_Activity_.
When the line containing "s.cyc1 := rfl" appears in the data below, begin copying there and stop only after the line containing "s.nextUid := rfl".

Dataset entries
"""

-- ==== Sys2Proof/Laws/State.lean ====
section
/-!
SUPPORT. One lemma per field per update of the state, each true by unfolding, so that no proof unfolds a record update.
-/

namespace Sys2Proof.Machine

/-! ### State.modCrew -/

@[simp] theorem State.modCrew_mem (s : State) (uid : Nat) (f : Crew → Crew) : (s.modCrew uid f).mem = s.mem := rfl
@[simp] theorem State.modCrew_drained (s : State) (uid : Nat) (f : Crew → Crew) : (s.modCrew uid f).drained = s.drained := rfl
@[simp] theorem State.modCrew_counted (s : State) (uid : Nat) (f : Crew → Crew) : (s.modCrew uid f).counted = s.counted := rfl
@[simp] theorem State.modCrew_cores (s : State) (uid : Nat) (f : Crew → Crew) : (s.modCrew uid f).cores = s.cores := rfl
@[simp] theorem State.modCrew_tlb1 (s : State) (uid : Nat) (f : Crew → Crew) : (s.modCrew uid f).tlb1 = s.tlb1 := rfl
@[simp] theorem State.modCrew_tlb2 (s : State) (uid : Nat) (f : Crew → Crew) : (s.modCrew uid f).tlb2 = s.tlb2 := rfl
@[simp] theorem State.modCrew_walks (s : State) (uid : Nat) (f : Crew → Crew) : (s.modCrew uid f).walks = s.walks := rfl
@[simp] theorem State.modCrew_spans (s : State) (uid : Nat) (f : Crew → Crew) : (s.modCrew uid f).spans = s.spans := rfl
@[simp] theorem State.modCrew_owed (s : State) (uid : Nat) (f : Crew → Crew) : (s.modCrew uid f).owed = s.owed := rfl
@[simp] theorem State.modCrew_descs (s : State) (uid : Nat) (f : Crew → Crew) : (s.modCrew uid f).descs = s.descs := rfl
@[simp] theorem State.modCrew_tasks (s : State) (uid : Nat) (f : Crew → Crew) : (s.modCrew uid f).tasks = s.tasks := rfl
@[simp] theorem State.modCrew_rcbs (s : State) (uid : Nat) (f : Crew → Crew) : (s.modCrew uid f).rcbs = s.rcbs := rfl
@[simp] theorem State.modCrew_images (s : State) (uid : Nat) (f : Crew → Crew) : (s.modCrew uid f).images = s.images := rfl
@[simp] theorem State.modCrew_xreds (s : State) (uid : Nat) (f : Crew → Crew) : (s.modCrew uid f).xreds = s.xreds := rfl
@[simp] theorem State.modCrew_faq (s : State) (uid : Nat) (f : Crew → Crew) : (s.modCrew uid f).faq = s.faq := rfl
@[simp] theorem State.modCrew_asked (s : State) (uid : Nat) (f : Crew → Crew) : (s.modCrew uid f).asked = s.asked := rfl
@[simp] theorem State.modCrew_kills (s : State) (uid : Nat) (f : Crew → Crew) : (s.modCrew uid f).kills = s.kills := rfl
@[simp] theorem State.modCrew_dev (s : State) (uid : Nat) (f : Crew → Crew) : (s.modCrew uid f).dev = s.dev := rfl
@[simp] theorem State.modCrew_flash (s : State) (uid : Nat) (f : Crew → Crew) : (s.modCrew uid f).flash = s.flash := rfl
@[simp] theorem State.modCrew_poison (s : State) (uid : Nat) (f : Crew → Crew) : (s.modCrew uid f).poison = s.poison := rfl
@[simp] theorem State.modCrew_clock (s : State) (uid : Nat) (f : Crew → Crew) : (s.modCrew uid f).clock = s.clock := rfl
@[simp] theorem State.modCrew_cyc0 (s : State) (uid : Nat) (f : Crew → Crew) : (s.modCrew uid f).cyc0 = s.cyc0 := rfl
@[simp] theorem State.modCrew_cyc1 (s : State) (uid : Nat) (f : Crew → Crew) : (s.modCrew uid f).cyc1 = s.cyc1 := rfl
@[simp] theorem State.modCrew_nextUid (s : State) (uid : Nat) (f : Crew → Crew) : (s.modCrew uid f).nextUid = s.nextUid := rfl
@[simp] theorem State.modCrew_nextTask (s : State) (uid : Nat) (f : Crew → Crew) : (s.modCrew uid f).nextTask = s.nextTask := rfl
@[simp] theorem State.modCrew_nextSeq (s : State) (uid : Nat) (f : Crew → Crew) : (s.modCrew uid f).nextSeq = s.nextSeq := rfl
@[simp] theorem State.modCrew_nextTok (s : State) (uid : Nat) (f : Crew → Crew) : (s.modCrew uid f).nextTok = s.nextTok := rfl
@[simp] theorem State.modCrew_agenda (s : State) (uid : Nat) (f : Crew → Crew) : (s.modCrew uid f).agenda = s.agenda := rfl
@[simp] theorem State.modCrew_choices (s : State) (uid : Nat) (f : Crew → Crew) : (s.modCrew uid f).choices = s.choices := rfl
@[simp] theorem State.modCrew_issue (s : State) (uid : Nat) (f : Crew → Crew) : (s.modCrew uid f).issue = s.issue := rfl
@[simp] theorem State.modCrew_cur (s : State) (uid : Nat) (f : Crew → Crew) : (s.modCrew uid f).cur = s.cur := rfl
@[simp] theorem State.modCrew_free (s : State) (uid : Nat) (f : Crew → Crew) : (s.modCrew uid f).free = s.free := rfl
@[simp] theorem State.modCrew_hostIn (s : State) (uid : Nat) (f : Crew → Crew) : (s.modCrew uid f).hostIn = s.hostIn := rfl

"""

_Exercise result_.
@[simp] theorem State.modCrew_cyc1 (s : State) (uid : Nat) (f : Crew → Crew) : (s.modCrew uid f).cyc1 = s.cyc1 := rfl
@[simp] theorem State.modCrew_nextUid (s : State) (uid : Nat) (f : Crew → Crew) : (s.modCrew uid f).nextUid = s.nextUid := rfl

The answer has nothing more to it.